/-- An IRQ wait that never sees its flag: after `n` reads the limit is reached (R171). -/
theorem fails_waitIrqLoop (flag : IrqFlag) (limit : Nat) (reads : List (Pace × Word)) (n : Nat)
    (hs : s.peer.At Q (irqTurns reads ++ ts) b r c) (hb : ∀ m ∈ reads, m.1.bounded = true)
    (hm : ∀ m ∈ reads, flag.isSet m.2 = false) (hn : reads.length = n) (hl : s.irqPolls + n = limit) (h0 : 0 < n) :
    Proc.Fails (waitIrqLoop flag limit n) s s (.irqWaitTimeout flag.bit) (Peer.At Q ts b r (c.irqRead reads))
      (reads.map fun _ => frameReadRegister 0x02) := by
  induction reads generalizing s c n with
  | nil => simp at hn; omega
  | cons m reads ih =>
    obtain ⟨n, rfl⟩ : ∃ k, n = k + 1 := ⟨n - 1, by simp at hn; omega⟩
    obtain ⟨d, p, w, h1, hd, h3, h4⟩ := waitIrqLoop_read (ts := irqTurns reads ++ ts) flag limit n hs (hb m (by simp))
    have hf : ¬ flag.isSet m.2 = true := by simp [hm m (by simp)]
    simp only [List.length_cons, Nat.add_right_cancel_iff] at hn
    rw [if_neg hf] at h4
    by_cases hz : n = 0
    · subst hz
      obtain rfl : reads = [] := by simpa using hn
      rw [if_pos (by omega)] at h4
      exact ⟨_, p, w, h4, by simp [State.abortTo, State.releaseCs, State.after, State.goto, State.clearCounters,
        State.setIrqPolls], h1, h3⟩
    · rw [if_neg (by omega)] at h4
      obtain ⟨u, q, v, k1, k2, k3, k4⟩ := ih (n := n) (s := ((s.after d p w).setIrqPolls (s.irqPolls + 1)).sleep)
        (c := c.exchange (frameReadRegister 0x02) (bytesLe32 m.2)) (Peer.Has.elapse h1) (fun x hx => hb x (by simp [hx]))
        (fun x hx => hm x (by simp [hx])) hn (by simp; omega) (by omega)
      refine ⟨u, q, v, h4.trans k1, k2, k3, ?_⟩
      rw [k4, sentFrames_sleep, State.setIrqPolls_wire, State.after_wire, h3]
      simp

theorem fails_waitIrq (flag : IrqFlag) (limit : Nat) (reads : List (Pace × Word))
    (hs : s.peer.At Q (irqTurns reads ++ ts) b r c) (hb : ∀ m ∈ reads, m.1.bounded = true)
    (hm : ∀ m ∈ reads, flag.isSet m.2 = false) (hn : reads.length = limit) (h0 : reads ≠ []) :
    Proc.Fails (waitIrq flag limit) s s (.irqWaitTimeout flag.bit) (Peer.At Q ts b r (c.irqRead reads))
      (reads.map fun _ => frameReadRegister 0x02) := by
  refine fails_waitIrqLoop (s := s.setIrqPolls 0) flag limit reads limit hs hb hm hn (by simp) ?_
  rw [← hn]
  exact List.length_pos_of_ne_nil h0

/-- A peer that is not ready to transmit (R167). -/
theorem fails_sendData {p1 p2 p3 : Pace} {st : Word} {payload : List Byte} {v : Byte}
    (hs : s.peer.At Q (p1.silent :: p2.silent :: p3.answer st :: ts) b r c) (h1 : p1.bounded = true)
    (h2 : p2.bounded = true) (h3 : p3.bounded = true) (ha : sendAdmitted payload v = true)
    (hst : decodeTs st ≠ .waitTransmit) :
    Proc.Fails (sendData payload v) s s .notReady
      (Peer.At Q ts b r (c.armed.exchange (frameReadRegister 0x1D) (bytesLe32 st)))
      ((armFrames ++ [frameReadRegister 0x1D]) ++ []) := by
  rw [sendData_admitted ha]
  exact (goes_armAndAsk hs h1 h2 h3).fails fun d p w h => fails_require (by simp [hst]) h

/-- `GetTransceiveState` swallows a busy timeout and answers Idle (R202, R286). -/
theorem getTransceiveState_swallows {P : Peer → Prop} {ph : Phase} {fs : List (List Byte)}
    (h : Proc.Fails (readRegister PeerRegister.rfStatus.addr) s s (.busyTimeout ph) P fs) :
    Proc.Goes getTransceiveState s s .idle P fs := by
  obtain ⟨u, p, w, h1, h2, h3, h4⟩ := h
  refine ⟨(0, 0, 0), p, w, ?_, h3, h4⟩
  unfold getTransceiveState
  rw [h1]
  exact congrArg _ h2

/-- A read of RF-Status that times out, in whichever wait, counts as Idle, so the payload is not sent (R167, R202). -/
theorem fails_sendData_unanswered {p1 p2 p3 : Pace} {payload bs : List Byte} {v : Byte} {ph : Phase}
    (hph : ph ∈ waitPhases) (hl : bs.length = 4)
    (hs : s.peer.Has Q (turnSamples [p1.silent, p2.silent] ++ (p3.timeout ph ++ b)) (ph.replies bs ++ r) c)
    (h1 : p1.bounded = true) (h2 : p2.bounded = true) (h3 : p3.bounded = true) (ha : sendAdmitted payload v = true) :
    Proc.Fails (sendData payload v) s s .notReady
      (fun p => ∃ ys, Peer.Stalled Q b r c.armed (frameReadRegister 0x1D) bs ph ys p)
      (armFrames ++ (ph.sends (frameReadRegister 0x1D) ++ [])) := by
  rw [sendData_admitted ha]
  unfold armAndAsk
  simp only [bind_assoc]
  rw [← bind_assoc]
  refine (goes_armWrites (ts := []) (r := ph.replies bs ++ r) (c := c) (Q := Q) hs h1 h2).fails fun d p w h => ?_
  refine Proc.Goes.fails (s1 := s) (getTransceiveState_swallows (s := s.after d p w) (ph := ph)
    (P := fun p => ∃ ys, Peer.Stalled Q b r c.armed (frameReadRegister 0x1D) bs ph ys p) ?_).rebase
    fun d p w h => fails_require (by decide) h
  have hne : bs ≠ [] := by rintro rfl; simp at hl
  have hok : ¬ ((frameReadRegister 0x1D).length = 0 ∨ Config.maxFrame < (frameReadRegister 0x1D).length ∨
      Config.rxBufferSize < bs.length) := by rw [hl]; decide
  have hx := fails_timeout (s := s.after d p w) (frameReadRegister 0x1D) bs .transient p3 hph (fun _ => rfl)
    (by simp [frameReadRegister]) hok (fun _ => hne) h3 (by simpa [Peer.At, turnSamples, turnReplies] using h)
  rw [hl] at hx
  have := Proc.Fails.bind (g := fun r => (pure (responseWord r) : Proc Word)) (hx.weaken
    (P' := fun p => ∃ ys, Peer.Stalled Q b r c.armed (frameReadRegister 0x1D) bs ph ys p) fun p h => ⟨_, h⟩)
  split at this <;> exact this

/-- No start-of-frame at the first read of IRQ-Status: no card (R221, R222). -/
theorem fails_noCard {t : TagTurns} {req : List Byte} {parser : List Byte → Except OpError Value}
    (hs : s.peer.At Q (t.sending ++ t.irq.1.answer t.irq.2 :: ts) b r c)
    (hb : ∀ x ∈ t.sending ++ [t.irq.1.answer t.irq.2], x.pace.bounded = true) (h1 : decodeTs t.state.2 = .waitTransmit)
    (h2 : t.irq.2.getLsbD 14 = false) (hreq : req.length ≤ Config.maxSendPayload) :
    Proc.Fails (issueTagCommand req parser) s s .noCardDetected
      (Peer.At Q ts b r ((c.tagSent t req).exchange (frameReadRegister 0x02) (bytesLe32 t.irq.2)))
      ((tagSendFrames req ++ [frameReadRegister 0x02]) ++ []) := by
  simp only [TagTurns.sending, List.cons_append, List.nil_append, List.mem_cons, List.not_mem_nil, or_false,
    forall_eq_or_imp, forall_eq, Pace.silent, Pace.answer] at hb
  obtain ⟨b1, b2, b3, b4, b5⟩ := hb
  rw [issueTagCommand_eq]
  exact (goes_tagProbe (p1 := t.clearMask) (p2 := t.setMask) (p3 := t.state.1) (p4 := t.send) (p5 := t.irq.1) hs b1 b2 b3 b4
    b5 hreq h1).fails fun d p w h => fails_require h2 h

/-- The sequencer up to its second read of IRQ-Status, with what fails from there on (R221). -/
theorem fails_tagConclude {t : TagTurns} {req : List Byte} {parser : List Byte → Except OpError Value} {e : OpError}
    (hs : s.peer.At Q (t.reading ++ ts) b r c) (hb : ∀ x ∈ t.reading, x.pace.bounded = true)
    (h1 : decodeTs t.state.2 = .waitTransmit) (h2 : t.irq.2.getLsbD 14 = true)
    (h4 : rxLength t.length.2 = t.response.2.length) (h5 : t.response.2.length ≤ Config.rxBufferSize)
    (hreq : req.length ≤ Config.maxSendPayload)
    (hf : ∀ d p w, Peer.At Q ts b r (c.tagRead t req) p →
      Proc.Fails (tagConclude parser t.response.2 t.irqAgain.2) ((s.received t.response.2).after d p w)
        (s.received t.response.2) e (Peer.At Q ts b r (c.tagRead t req)) []) :
    Proc.Fails (issueTagCommand req parser) s (s.received t.response.2) e (Peer.At Q ts b r (c.tagRead t req))
      (tagFrames req ++ []) := by
  rw [issueTagCommand_prefix]
  exact (goes_tagPrefix hs hb h1 h2 h4 h5 hreq).fails hf

/-- No start-of-frame at the second read of IRQ-Status: no card, before the response is looked at (R225). -/
theorem fails_noCardAgain {t : TagTurns} {req : List Byte} {parser : List Byte → Except OpError Value}
    (hs : s.peer.At Q (t.reading ++ ts) b r c) (hb : ∀ x ∈ t.reading, x.pace.bounded = true)
    (h1 : decodeTs t.state.2 = .waitTransmit) (h2 : t.irq.2.getLsbD 14 = true) (h3 : t.irqAgain.2.getLsbD 14 = false)
    (h4 : rxLength t.length.2 = t.response.2.length) (h5 : t.response.2.length ≤ Config.rxBufferSize)
    (hreq : req.length ≤ Config.maxSendPayload) :
    Proc.Fails (issueTagCommand req parser) s (s.received t.response.2) .noCardDetected
      (Peer.At Q ts b r (c.tagRead t req)) (tagFrames req ++ []) :=
  fails_tagConclude hs hb h1 h2 h4 h5 hreq fun _ _ _ h => fails_require (s := s.received t.response.2) h3 h

/-- A response that ends the command with an error: an error code (R226), or too short (R229). IRQ-Status stays. -/
theorem fails_response {t : TagTurns} {req : List Byte} {parser : List Byte → Except OpError Value} {e : OpError}
    (hs : s.peer.At Q (t.reading ++ ts) b r c) (hb : ∀ x ∈ t.reading, x.pace.bounded = true) (ha : t.answered = true)
    (hreq : req.length ≤ Config.maxSendPayload) (hp : parseResponse t.response.2 = .error e) :
    Proc.Fails (issueTagCommand req parser) s (s.received t.response.2) e (Peer.At Q ts b r (c.tagRead t req))
      (tagFrames req ++ []) := by
  obtain ⟨h1, h2, h3, h4, h5⟩ := t.answered_iff.1 ha
  exact fails_tagConclude hs hb h1 h2 h4 h5 hreq fun _ _ _ h =>
    Proc.Fails.require h3 (fails_fromParser (s := s.received t.response.2) hp h)

/-- A payload that the command's own parser rejects (R229). IRQ-Status stays (R228, R295; log 29). -/
theorem fails_payload {t : TagTurns} {req : List Byte} {payload : List Byte} {e : OpError}
    {parser : List Byte → Except OpError Value} (hs : s.peer.At Q (t.reading ++ ts) b r c)
    (hb : ∀ x ∈ t.reading, x.pace.bounded = true) (ha : t.answered = true) (hreq : req.length ≤ Config.maxSendPayload)
    (hp : parseResponse t.response.2 = .ok payload) (hv : parser payload = .error e) :
    Proc.Fails (issueTagCommand req parser) s (s.received t.response.2) e (Peer.At Q ts b r (c.tagRead t req))
      (tagFrames req ++ []) := by
  obtain ⟨h1, h2, h3, h4, h5⟩ := t.answered_iff.1 ha
  exact fails_tagConclude hs hb h1 h2 h4 h5 hreq fun _ _ _ h =>
    Proc.Fails.require h3 (Proc.Fails.fromParser hp (fails_fromParser (s := s.received t.response.2) hv h))

end Sys2Proof.Machine
end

::::::::::

_Work request_
What is the number of lines in the listing that contain "noCardDetected"? State it and nothing more.

_Task response_
2